Like many of you, I’ve observed some questionable, and often atrocious, behavior by immediate supervisors and executive leadership. This often had a tangible negative influence on employees, particularly the younger ones, leading to dismissive, abusive organizational cultures.
I’m fortunate to have also had positive modeling in my work. I’m even more fortunate in that one the greatest impressions was made when I was a newly-minted adult.
A description of that experience is in the comments.
Do you have examples of positive role models, particularly in you early years?
At 18, I accepted a position with a local bank. The VP of Bookkeeping led off the interview with this:
“Your primary job will be helping our branches’ customers, over the phone, to resolve issues with their checking and savings accounts. Usually, they will be grateful.”
“However, some of them will get mad at you for things you didn’t do. That part of the job can sometimes be thankless. But you are not expected to endure abuse by a customer.
“If a customer is being abusive, politely ask them to hold and then transfer the call to me.”
She added, “When you are not on the phone, you will be filing checks, lots of them. It can, at times, be tedious.”
Near the end she said, “Let me make one thing clear, no matter how many times you might get promoted, or how much money you might make, if we are short of staff, you may be asked help out on the phones or file checks. ”
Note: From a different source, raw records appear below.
/-- A context has written bytes, each at its offset from an address (R25, R206): it reads them there, and every other byte as before;
outside the 16-byte blocks of memory off the package that they touch, which are then under the context's key, memory itself is as it
was. -/
def State.wroteFor (s : State) (ctx pa : Nat) (bs : List (Nat × Byte)) (t : State) : Prop :=
  (∀ e ∈ bs, (∀ x ∈ bs, x.1 = e.1 → x = e) → t.seenBy ctx (pa + e.1) = e.2) ∧
    ∀ a, (∀ e ∈ bs, a ≠ pa + e.1) →
      (Config.isCxl a = false ∨ (∀ e ∈ bs, (pa + e.1) / 16 ≠ a / 16) → t.mem.read a = s.mem.read a) ∧
      ((∀ e ∈ bs, (pa + e.1) / 16 = a / 16 → Config.isCxl (pa + e.1) = true) → t.seenBy ctx a = s.seenBy ctx a) ∧
      ∀ n, FMap.get none t.cipher n =
        if bs.any (fun e => Config.isCxl (pa + e.1) && (pa + e.1) / 16 == n) then some (s.ctxKey ctx) else FMap.get none s.cipher n

/-- The request with a number has left, and the others stand. -/
def State.onlyReq (s : State) (id : Nat) (t : State) : Prop := t.req? id = none ∧ ∀ n, n ≠ id → t.req? n = s.req? n

/-- The request with a number is in a new state, and the others stand. -/
def State.moves (s : State) (r : Req) (st : ReqSt) (t : State) : Prop :=
  t.req? r.id = some { r with st := st } ∧ ∀ n, n ≠ r.id → t.req? n = s.req? n

/-- A request cannot be performed and goes to Sorrel (R278), and nothing else changes but the places there of records, and markers that have
no record. -/
def State.failsTo (s : State) (r : Req) (cause : Nat) (e : DWord) (t : State) : Prop :=
  s.moves r (.failed cause 0 e) t ∧ s.recordsStand t ∧ s.markersStand t ∧
    { t with reqs := s.reqs, parked := s.parked, markers := s.markers } = s

/-- A request of ordinary memory that may be performed now on a line that is not poisoned (R104, R342). -/
def State.ready (s : State) (r : Req) (pa tier : Nat) : Prop :=
  s.req? r.id = some r ∧ r.st = .mapped pa 0 tier ∧ s.mayGo r = true ∧ s.poisoned pa = false ∧ (r.space = .global ∨ r.space = .peer)

/-- A launch parameter block that a write of LAUNCHQ names has been read (R44, R262, R332): it is refused with its reason, it
joins its queue, or the write waits for room and has changed nothing. -/
def State.takesBlock (s : State) (ctx : Nat) (b : Lpb) (t : State) : Prop :=
  let x := s.ctx ctx
  let q := x.queue (lpbPrio b)
  (∀ n, n ≠ ctx → t.ctx n = s.ctx n) ∧ { t with ctxs := s.ctxs } = s ∧
    match lpbRefused (s.part x.part).ranges b with
    | some why => t.ctx ctx = { x with lrefuse := refusedReg x.lrefuse why }
    | none => { t.ctx ctx with lq := x.lq } = x ∧
      ∀ n, (t.ctx ctx).queue n = if n = lpbPrio b ∧ q.length < 64 then q ++ [b] else x.queue n

/-- The next thing that the hart of a core does is its instruction of `n` bytes with the bits `w`: the one whose access waits, or, where no
interrupt is due, the one at its pc (R14, R295). -/
def State.hartNext (s : State) (core : Nat) (w : Word) (n : Nat) : Prop :=
  s.hartOn core = true ∧ match (s.hart core).pending with
    | some p => p.word = w ∧ p.len = n
    | none => s.hartIrq core = none ∧ s.hartFetch core = .ok (w, n)

/-- Of the cores, only the hart of one has changed, and what its L1 holds. -/
def State.onlyHart (s : State) (core : Nat) (x : Hart) (t : State) : Prop :=
  { t.core core with l1 := (s.core core).l1 } = { s.core core with hart := x } ∧ ∀ c, c ≠ core → t.core c = s.core c

/-- The bytes that a store of a hart with an integer or a floating-point source writes. -/
def Rv.storeBytes (h : Hart) (size : Nat) : Rv → Option (List Byte)
  | .store _ src _ _ => some (bytesOf (h.xr src) size)
  | .fstore _ src _ _ => some (bytesOf (FMap.get 0 h.f src) size)
  | _ => none

/-- Whether an instruction of a hart is a load, of an integer or a floating-point register. -/
def Rv.isLoad : Rv → Bool
  | .load _ _ _ _ | .fload _ _ _ _ => true
  | _ => false

/-- Only one context has changed. -/
def State.onlyCtx (s : State) (ctx : Nat) (x : Ctx) (t : State) : Prop :=
  t.ctx ctx = x ∧ (∀ n, n ≠ ctx → t.ctx n = s.ctx n) ∧ { t with ctxs := s.ctxs } = s

/-- Only one partition has changed. -/
def State.onlyPart (s : State) (part : Nat) (x : Part) (t : State) : Prop :=
  t.part part = x ∧ (∀ n, n ≠ part → t.part n = s.part n) ∧ { t with parts := s.parts } = s

end Sys2Proof.Machine
end

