/-- R190, R303, R304, R307: TRAP with an active lane enters the handler with cause 6, its code and the address after it; while
another split of the group is in a handler a split outside waits; with a full stack or no handler the context halts. As a split traps or
halts its instruction has issued (R189). A feed thread does not execute TRAP: it halts with cause 1 (R334). -/
def Obligations.TrapInstruction : Prop :=
  (∀ (s : State) p w, s.activeFor (.trap p w) = 0 → s.givesRegs (.trap p w) (s.rf s.cur)) ∧
  (∀ (s : State) p w c b n, s.cur = .thread c b n → s.hasIssuer = true → s.resuming s.cur = false →
    ∃ t, exec (.trap p w) s = .next t ∧ s.halted (s.blk s.cur).ctx c (s.slotOf (s.groupOf s.cur)) 1 t) ∧
  ∀ (s : State) p w g sid, s.activeFor (.trap p w) ≠ 0 → s.mayIssue (.trap p w) → s.cur = .split g sid →
    (s.canTrap g sid → ∃ t, exec (.trap p w) s = .next t ∧
      (s.trapping g sid).entersTrap g sid 6 (w.setWidth 32) (s.activeFor (.trap p w)) s.fall t) ∧
    (((s.group g).split sid).depth = 0 → (s.group g).othersInHandler sid = true →
      ∃ t, exec (.trap p w) s = .next t ∧ (t.sp s.cur).wait = some .handler ∧ (t.sp s.cur).pc = (s.sp s.cur).pc ∧
        s.keepsOwn (s.rf s.cur) (s.latches s.cur) s.gens t) ∧
    ((((s.group g).split sid).depth = 0 → (s.group g).othersInHandler sid = false) →
      16 ≤ (s.group g).stack.length ∨ (s.ctx (s.blk s.cur).ctx).handler = 0 →
      ∃ t, exec (.trap p w) s = .next t ∧ (s.trapping g sid).halted (s.blk s.cur).ctx g.core (s.slotOf g) 6 t)

/-- R306, R323: SPOP with an active lane gives the split the address and the lanes of the trap entry on top, one depth less,
and restores nothing else; it waits while other splits share its depth; without a trap entry on top it is illegal, whether or not other
splits share its depth: that this comes first is the model's choice (log entry 95). -/
def Obligations.TrapReturn : Prop :=
  (∀ (s : State) p w, s.activeFor (.spop p w) = 0 → s.givesRegs (.spop p w) (s.rf s.cur)) ∧
  ∀ (s : State) p w g sid, s.activeFor (.spop p w) ≠ 0 → s.mayIssue (.spop p w) → s.cur = .split g sid →
    let gr := (s.issued (.spop p w)).s.group g
    let shared := gr.liveSplits.any fun x => x.1 != sid && x.2.depth == ((s.group g).split sid).depth
    (∀ e rest, (s.group g).stack = e :: rest → e.trap = true → shared = false → ∃ t, exec (.spop p w) s = .next t ∧
      (t.group g).stack = rest ∧ (t.sp s.cur).pc = e.pc ∧ (t.sp s.cur).mask = e.mask ∧ (t.sp s.cur).depth = (s.sp s.cur).depth - 1 ∧
      s.keepsOwn (s.rf s.cur) s.readLatches s.gens (t.setGroup g
        { (t.group g).setSplit sid { t.sp s.cur with mask := (s.sp s.cur).mask, depth := (s.sp s.cur).depth } with stack := (s.group g).stack })) ∧
    (∀ e rest, (s.group g).stack = e :: rest → e.trap = true → shared = true → ∃ t, exec (.spop p w) s = .next t ∧
      (t.sp s.cur).wait = some .merge ∧ (t.sp s.cur).pc = (s.sp s.cur).pc ∧ s.keepsOwn (s.rf s.cur) (s.latches s.cur) s.gens t) ∧
    ((∀ e rest, (s.group g).stack = e :: rest → e.trap = false) → s.canTrap g sid → ∃ t, exec (.spop p w) s = .next t ∧
      (s.trapping g sid).entersTrap g sid 1 s.iword (s.activeFor (.spop p w)) (s.sp s.cur).pc t)

/-- R302, R303, R308: every control instruction that would push k entries onto a stack of n, with n + k beyond 15, takes cause 5 with
XINFO = k, at its own address and before any effect. Every load, store, full/empty instruction, probe, atomic, CASWAP, copy, record load,
matrix store and fill, and LAUNCH, with a lane that takes the bounds trap takes cause 2 with the record slot and the lanes that take it, and
performs no lane; the scoreboard entry of an LDFE that has waited goes with it (R204). BCOPY and CACOPY take it in their lowest active lane,
with the slot of the first record of mode trap that their bytes leave (R251; log entry 42). -/
def Obligations.TrapCauses : Prop :=
  ((∀ (s : State) p w, s.overflows (.bra p w) (s.nextIf (.bra p w) (targetC (s.sp s.cur).pc w) fun _ => true)) ∧
   (∀ (s : State) p w, s.overflows (.braR p w) fun l => if (s.activeFor (.braR p w)).getLsbD l then (s.rf s.cur).pair w.a l else s.fall) ∧
   (∀ (s : State) (p : Pre) (w : IWord),
     let target := targetI (s.sp s.cur).pc p w
     let pred (l : Nat) : Bool := ((s.rf s.cur).pred (w.d.setWidth 3)).getLsbD l
     let zero (l : Nat) : Bool := (s.rf s.cur).lane w.a l == 0
     let some? (i : Instr) (t : Nat → Bool) : Bool := (List.range 32).any fun l => (s.activeFor i).getLsbD l && t l
     let all? (i : Instr) (t : Nat → Bool) : Bool :=
       some? i (fun _ => true) && (List.range 32).all fun l => !(s.activeFor i).getLsbD l || t l
     let pushes (i : Instr) (t : Nat → Bool) : Prop := s.overflows i (s.nextIf i target t)
     pushes (.brcAny p w) (fun _ => some? (.brcAny p w) pred) ∧ pushes (.brcAll p w) (fun _ => all? (.brcAll p w) pred) ∧
       pushes (.brcZ p w) (fun _ => all? (.brcZ p w) zero) ∧ pushes (.brcNz p w) (fun _ => some? (.brcNz p w) fun l => !zero l) ∧
       pushes (.brd p w) pred ∧ pushes (.brdZ p w) zero ∧ pushes (.brdNz p w) fun l => !zero l) ∧
   (∀ (s : State) p w, s.overflows (.call p w) (s.nextIf (.call p w) (targetC (s.sp s.cur).pc w) fun _ => true)) ∧
   (∀ (s : State) p w, s.overflows (.callR p w) fun l => if (s.activeFor (.callR p w)).getLsbD l then (s.rf s.cur).pair w.a l else s.fall) ∧
   ∀ (s : State) p w, s.overflows (.ret p w) fun l => if (s.activeFor (.ret p w)).getLsbD l then (s.rf s.cur).pair 110 l else s.fall) ∧
  (∀ (s : State) (p : Pre) (w : MWord),
    let r := s.operands.rcd w.k
    let size := tySize p.ty
    let takes (i : Instr) (n : Nat) : Prop := s.boundsTraps i w.k (s.targetsOf i w.k w.x w.e n)
    let even (i : Instr) (n : Nat) : Prop := noWrites r = false ∧ ∀ l, (s.activeFor i).getLsbD l = true → odd r (s.operands.lane w.x l) w.e n = false
    let fits (i : Instr) (n : Nat) : Prop :=
      reservedFormat r = false ∧ ∀ l, (s.activeFor i).getLsbD l = true → (s.issued i).badDest w.d n l = false
    (s.boardFree → takes (.ld p w) size ∧ takes (.ldB128 p w) 16 ∧ takes (.ldt p w) size) ∧
    (noWrites r = false → takes (.st p w) size ∧ takes (.stB128 p w) 16) ∧
    (fePlace r = true →
      (s.boardFree → ∀ i ∈ [Instr.ldfeKeep p w, .ldfeClr p w], ∀ g sid, s.cur = .split g sid → s.mayIssue i → s.canTrap g sid →
        let ts := s.targetsOf i w.k w.x w.e size
        (∃ x ∈ ts, x.2 = .bounds) → ∃ t, exec i s = .next t ∧ ((s.setGroup g { s.group g with sb := s.ldfeFreed g }).trapping g sid).entersTrap g sid 2 (w.k.setWidth 32)
          (maskOf fun l => ts.any fun x => x.1 == l && x.2 == .bounds) (s.sp s.cur).pc t) ∧
      takes (.stfe p w) size ∧ takes (.feset p w) (feBytes w) ∧ takes (.feclr p w) (feBytes w)) ∧
    (∀ i ∈ [Instr.atomAdd p w, .atomMin p w, .atomMax p w, .atomAnd p w, .atomOr p w, .atomXor p w, .atomXchg p w, .atomCas p w, .atomIncw p w],
      even i size → s.boardFree → takes i size) ∧
    (∀ i ∈ [Instr.redAdd p w, .redMin p w, .redMax p w, .redAnd p w, .redOr p w, .redXor p w], even i size → takes i size) ∧
    (∀ i ∈ [Instr.atomfAdd p w, .atomfMin p w, .atomfMax p w], even i 4 → s.boardFree → takes i 4) ∧
    (recSpace r = .global → even (.caswap p w) 8 → s.boardFree → takes (.caswap p w) 8) ∧
    (fits (.acopy p w) (acopySize p.sub) → takes (.acopy p w) (acopySize p.sub)) ∧
    (recSpace r = .global → (∀ l, (s.activeFor (.mfill p w)).getLsbD l = true → laneOffset r (s.operands.lane w.x l) w.e % 128 = 0) →
      fits (.mfill p w) 128 → takes (.mfill p w) 128) ∧
    ∀ isB : Bool,
      let i : Instr := if isB then .acopyB p w else .acopyA p w
      let b := s.blk s.cur
      let ty := recFormat r
      let rows := (entryShape isB ty).1
      (w.d.setWidth 5).toNat < b.g * b.f → (matK ty).isSome = true → ∀ l, lowest (s.activeFor i) = some l →
        let x := s.operands.lane w.x l
        s.boundsTraps i w.k ((s.entryParts s.cur r isB (laneOffset r x w.e) (entrySpots r x w.e rows (rowBytesOf isB ty))).map fun y => (l, y.2.1))) ∧
  (∀ (s : State) (p : Pre) (w : MWord),
    let r := s.operands.rcd w.k
    let l0 (i : Instr) : Nat := (lowest (s.activeFor i)).getD 0
    let one (i : Instr) (n : Nat) : Targets := [(l0 i, s.target s.cur r (s.operands.lane w.x (l0 i)) w.e n)]
    let onTile (i : Instr) (ns : List Nat) (ts : Targets) : Prop := ∀ g sid, s.cur = .split g sid → s.activeFor i ≠ 0 → s.tilesFree g ns → s.boundsTraps i w.k ts
    let rows (i : Instr) (n : Nat) (scaled : Bool) (pre : Fp) (xs : List (Int × List Nat × Fp)) : Targets :=
      (s.astWrites s.cur r n scaled pre (astSpots r (s.operands.lane w.x (l0 i)) w.e (128 * n)) xs).map fun x => (l0 i, x.1)
    let d := w.d.toNat
    let g := s.issuer
    let pre := ru (Fp.add false (bndArith (g.bnd d)) (bndInh (g.bnd d)))
    (s.activeFor (.rld p w) ≠ 0 → rldOdd r (s.operands.lane w.x (l0 (.rld p w))) w.e = false → s.boardFree →
      s.boundsTraps (.rld p w) w.k (one (.rld p w) 32)) ∧
    onTile (.afill p w) [d] (one (.afill p w) 8208) ∧
    (noWrites r = false → onTile (.adrain p w) [d] (one (.adrain p w) 8208) ∧
      (∀ f, astFormat r p.rm = some f →
        let n := (f.fw + f.ew + 1) / 8
        onTile (.ast p w) [d] (rows (.ast p w) n true pre (astRows f p.rm s.gens fun k => f32 ((g.tile d).elem k))) ∧
        onTile (.astW p w) [d, d + 4] (rows (.astW p w) n true pre
          (astRows f p.rm s.gens fun k => Fp.add false (f32 ((g.tile d).elem k)) (f32 ((g.tile (d + 4)).elem k))))) ∧
      ∀ n, astInt r = some n → onTile (.astI p w) [d] (rows (.astI p w) n false pre ((List.range 16).map fun i =>
        (0, (List.range 128).map fun j => saturate n ((g.tile d).elem (128 * i + j)).toInt, .fin false 0 0))))) ∧
  ∀ (s : State) (p : Pre) (w : SWord) (l : Nat),
    let ra := s.operands.rcd (w.a.setWidth 5)
    let rb := s.operands.rcd (w.b.setWidth 5)
    let part := (s.blk s.cur).part
    let takes (i : Instr) (k : BitVec 7) : Prop := ∀ g sid, s.cur = .split g sid → s.mayIssue i → s.canTrap g sid → ∃ t, exec i s = .next t ∧
      (s.trapping g sid).entersTrap g sid 2 ((k.setWidth 5).setWidth 32) (1#32 <<< l) (s.sp s.cur).pc t
    let job := recFormat ra < 0x12 ∧ recFormat rb < 0x12
    let writes (len : Nat) : Prop := recSpace ra = .global ∨ (recSpace ra = .weight ∧ s.jobSegs part ra len = true)
    (lowest (s.activeFor (.launch p w)) = some l → (s.sp s.cur).lpb = none → (s.sp s.cur).wait ≠ some .lpb → s.clsOwed s.cur 0 s.covers = false →
      s.boundsTraps (.launch p w) (w.a.setWidth 5) [(l, s.target s.cur ra (s.operands.lane w.b l) false 128)]) ∧
    (lowest (s.activeFor (.bcopy p w)) = some l →
      let n := (s.operands.lane p.c l).toNat
      let len := jobLength n [ra, rb]
      let reads := recSpace rb = .global ∨ recSpace rb = .peer ∨ recSpace rb = .tree ∨ recSpace rb = .reserved ∨
        (recSpace rb = .weight ∧ (s.blk s.cur).wsr = true ∧ s.jobSegs part rb len = true)
      job → writes len → reads → (jobTraps n ra = true → takes (.bcopy p w) w.a) ∧
        (jobTraps n ra = false → jobTraps n rb = true ∨ (recSpace rb = .reserved ∧ recMode rb = .trap) → takes (.bcopy p w) w.b)) ∧
    (lowest (s.activeFor (.cacopy p w)) = some l →
      let n := 128 * ((recExtent rb + 127) / 128)
      job → writes (jobLength n [ra]) → recSpace rb = .tree → jobTraps n ra = true → takes (.cacopy p w) w.a)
“Nobody is too important to help our customers or our coworkers.”
A couple of months later, near the winter holidays, we got crazy busy with customer calls as shopping season grew closer.
I will never, forget the sight of this VP of Bookkeeping emerging from her office, two weeks after a fall at her home, a broken toe on each foot, her arm smothered in a cast, from her shoulder to fingertips.
She limped to a desk and picked up the phone, “Bookkeeping this is Clarice, how may I help you?”
She couldn’t write or file, because of the cast, but she fielded calls for a couple of hours before limping back to her office for a meeting.
A few days later, she hobbled out of her office again to field more phone calls.
She clearly walked the walk, albeit with a limp.